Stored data
-- ==== Sys2Proof/Decode.lean ====
section
/-! DEFINITION. Decoding and encoding (30_encoding.md). The decoder reads the fields of the opcode byte by the
formats of R122 to R129 into a `Form`, and `instrOf` names the row. The encoder is written row by row from the
`match` bytes of the opcode table. -/

namespace Sys2Proof

/-! ## Bytes of a word -/

/-- `lo8(w)` (R13). -/
def lo8 (w : Word) : Byte := w.extractLsb' 0 8

/-- `hi8(w)` (R13). -/
def hi8 (w : Word) : Byte := w.extractLsb' 8 8

/-- `{hi, lo}` (R13). -/
def joinBytes (hi lo : Byte) : Word := hi ++ lo

/-! ## The fields of the opcode byte -/

/-- Bits 7:6 of the opcode, the quadrant of R130. -/
def fieldQuadrant (op : Byte) : Nat := op.toNat / 64

/-- Bits 5:3 of the opcode: `ddd`, `ccc`, `aaa` or `nnn` (R123). -/
def fieldMid (op : Byte) : Nat := op.toNat / 8 % 8

/-- Bits 2:0 of the opcode: `sss` (R123). -/
def fieldLow (op : Byte) : Nat := op.toNat % 8

/-- Bits 5:4 of the opcode: `pp` (R123). -/
def fieldPair (op : Byte) : Nat := op.toNat / 16 % 4

/-- The register field (R124). -/
def opndOfCode : Nat → Opnd
  | 0 => .reg .b
  | 1 => .reg .c
  | 2 => .reg .d
  | 3 => .reg .e
  | 4 => .reg .h
  | 5 => .reg .l
  | 6 => .m
  | _ => .reg .a

/-- The pair field of LXI, INX, DCX and DAD (R125). -/
def rpOfCode : Nat → Rp
  | 0 => .pair .bc
  | 1 => .pair .de
  | 2 => .pair .hl
  | _ => .sp

/-- The ALU operation field (R128). -/
def aluOfCode : Nat → AluOp
  | 0 => .add
  | 1 => .adc
  | 2 => .sub
  | 3 => .sbb
  | 4 => .ana
  | 5 => .xra
  | 6 => .ora
  | _ => .cmp

/-- The condition field (R127). -/
def condOfCode : Nat → Cond
  | 0 => .nz
  | 1 => .z
  | 2 => .nc
  | 3 => .c
  | 4 => .po
  | 5 => .pe
  | 6 => .p
  | _ => .m

/-- The RST field (R129). -/
def rstOfCode (n : Nat) : Fin 8 := ⟨n % 8, Nat.mod_lt n (by decide)⟩

/-! ## From bytes to a form -/

/-- Bytes 0x00 to 0x3F (R130): column `x0` and `x8` hold NOP and the undocumented bytes. -/
def decodeMisc (op b1 : Byte) (d16 : Word) : Form :=
  match fieldLow op, fieldMid op with
  | 0, 0 => .nop
  | 0, 1 => .undocumented .u08
  | 0, 2 => .undocumented .u10
  | 0, 3 => .undocumented .u18
  | 0, 4 => .undocumented .u20
  | 0, 5 => .undocumented .u28
  | 0, 6 => .undocumented .u30
  | 0, _ => .undocumented .u38
  | 1, y => if y % 2 = 0 then .lxi (rpOfCode (fieldPair op)) d16 else .dad (rpOfCode (fieldPair op))
  | 2, 0 => .stax .bc
  | 2, 1 => .ldax .bc
  | 2, 2 => .stax .de
  | 2, 3 => .ldax .de
  | 2, 4 => .shld d16
  | 2, 5 => .lhld d16
  | 2, 6 => .sta d16
  | 2, _ => .lda d16
  | 3, y => if y % 2 = 0 then .inx (rpOfCode (fieldPair op)) else .dcx (rpOfCode (fieldPair op))
  | 4, y => .inr (opndOfCode y)
  | 5, y => .dcr (opndOfCode y)
  | 6, y => .mvi (opndOfCode y) b1
  | _, 0 => .rlc
  | _, 1 => .rrc
  | _, 2 => .ral
  | _, 3 => .rar
  | _, 4 => .daa
  | _, 5 => .cma
  | _, 6 => .stc
  | _, _ => .cmc

/-- Bytes 0x40 to 0x7F (R130): MOV, with HLT in the place of `MOV M,M`. -/
def decodeMove (op : Byte) : Form :=
  match opndOfCode (fieldMid op), opndOfCode (fieldLow op) with
  | .reg dst, .reg src => .movRR dst src
  | .reg dst, .m => .movRM dst
  | .m, .reg src => .movMR src
  | .m, .m => .hlt

/-- Bytes 0xC0 to 0xFF (R130): control transfer, stack, immediate ALU, I/O and interrupt control. -/
def decodeControl (op b1 : Byte) (d16 : Word) : Form :=
  match fieldLow op, fieldMid op with
  | 0, y => .rcc (condOfCode y)
  | 1, 0 => .pop .bc
  | 1, 1 => .ret
  | 1, 2 => .pop .de
  | 1, 3 => .undocumented .uD9
  | 1, 4 => .pop .hl
  | 1, 5 => .pchl
  | 1, 6 => .popPsw
  | 1, _ => .sphl
  | 2, y => .jcc (condOfCode y) d16
  | 3, 0 => .jmp d16
  | 3, 1 => .undocumented .uCB
  | 3, 2 => .outPort b1
  | 3, 3 => .inPort b1
  | 3, 4 => .xthl
  | 3, 5 => .xchg
  | 3, 6 => .di
  | 3, _ => .ei
  | 4, y => .ccc (condOfCode y) d16
  | 5, 0 => .push .bc
  | 5, 1 => .call d16
  | 5, 2 => .push .de
  | 5, 3 => .undocumented .uDD
  | 5, 4 => .push .hl
  | 5, 5 => .undocumented .uED
  | 5, 6 => .pushPsw
  | 5, _ => .undocumented .uFD
  | 6, y => .aluImm (aluOfCode y) b1
  | _, y => .rst (rstOfCode y)

/-- The form of an opcode byte and the two bytes after it (R121, R122); total (R134). A form without operand
bytes does not depend on `b1` and `b2`. -/
def decodeForm (op b1 b2 : Byte) : Form :=
  match fieldQuadrant op with
  | 0 => decodeMisc op b1 (joinBytes b2 b1)
  | 1 => decodeMove op
  | 2 => .alu (aluOfCode (fieldMid op)) (opndOfCode (fieldLow op))
  | _ => decodeControl op b1 (joinBytes b2 b1)

/-- The undocumented byte itself (R131). -/
def undocByte : Undoc → Byte
  | .u08 => 0x08
  | .u10 => 0x10
  | .u18 => 0x18
  | .u20 => 0x20
  | .u28 => 0x28
  | .u30 => 0x30
  | .u38 => 0x38
  | .uCB => 0xCB
  | .uD9 => 0xD9
  | .uDD => 0xDD
  | .uED => 0xED
  | .uFD => 0xFD

/-- The length in bytes of a form (R120, the format table of R122). -/
def formLength : Form → Nat
  | .mvi _ _ | .aluImm _ _ | .inPort _ | .outPort _ => 2
  | .lxi _ _ | .lda _ | .sta _ | .lhld _ | .shld _ => 3
  | .jmp _ | .jcc _ _ | .call _ | .ccc _ _ => 3
  | .nop | .movRR _ _ | .movRM _ | .movMR _ | .ldax _ | .stax _ | .xchg | .alu _ _ => 1
  | .inr _ | .dcr _ | .inx _ | .dcx _ | .dad _ | .daa | .rlc | .rrc | .ral | .rar => 1
  | .cma | .cmc | .stc | .ret | .rcc _ | .rst _ | .pchl | .push _ | .pushPsw | .pop _ => 1
  | .popPsw | .xthl | .sphl | .ei | .di | .hlt | .undocumented _ => 1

> Exercise instructions
Look above for the line with "6 => .sta d16" and the line with "y => .rst (rstOfCode y)". Retype those two lines and every line between them exactly, adding nothing.

> Solved exercise
  | 2, 6 => .sta d16
  | 2, _ => .lda d16
  | 3, y => if y % 2 = 0 then .inx (rpOfCode (fieldPair op)) else .dcx (rpOfCode (fieldPair op))
  | 4, y => .inr (opndOfCode y)
  | 5, y => .dcr (opndOfCode y)
  | 6, y => .mvi (opndOfCode y) b1
  | _, 0 => .rlc
  | _, 1 => .rrc
  | _, 2 => .ral
  | _, 3 => .rar
  | _, 4 => .daa
  | _, 5 => .cma
  | _, 6 => .stc
  | _, _ => .cmc

/-- Bytes 0x40 to 0x7F (R130): MOV, with HLT in the place of `MOV M,M`. -/
def decodeMove (op : Byte) : Form :=
  match opndOfCode (fieldMid op), opndOfCode (fieldLow op) with
  | .reg dst, .reg src => .movRR dst src
  | .reg dst, .m => .movRM dst
  | .m, .reg src => .movMR src
  | .m, .m => .hlt

/-- Bytes 0xC0 to 0xFF (R130): control transfer, stack, immediate ALU, I/O and interrupt control. -/
def decodeControl (op b1 : Byte) (d16 : Word) : Form :=
  match fieldLow op, fieldMid op with
  | 0, y => .rcc (condOfCode y)
  | 1, 0 => .pop .bc
  | 1, 1 => .ret
  | 1, 2 => .pop .de
  | 1, 3 => .undocumented .uD9
  | 1, 4 => .pop .hl
  | 1, 5 => .pchl
  | 1, 6 => .popPsw
  | 1, _ => .sphl
  | 2, y => .jcc (condOfCode y) d16
  | 3, 0 => .jmp d16
  | 3, 1 => .undocumented .uCB
  | 3, 2 => .outPort b1
  | 3, 3 => .inPort b1
  | 3, 4 => .xthl
  | 3, 5 => .xchg
  | 3, 6 => .di
  | 3, _ => .ei
  | 4, y => .ccc (condOfCode y) d16
  | 5, 0 => .push .bc
  | 5, 1 => .call d16
  | 5, 2 => .push .de
  | 5, 3 => .undocumented .uDD
  | 5, 4 => .push .hl
  | 5, 5 => .undocumented .uED
  | 5, 6 => .pushPsw
  | 5, _ => .undocumented .uFD
  | 6, y => .aluImm (aluOfCode y) b1
  | _, y => .rst (rstOfCode y)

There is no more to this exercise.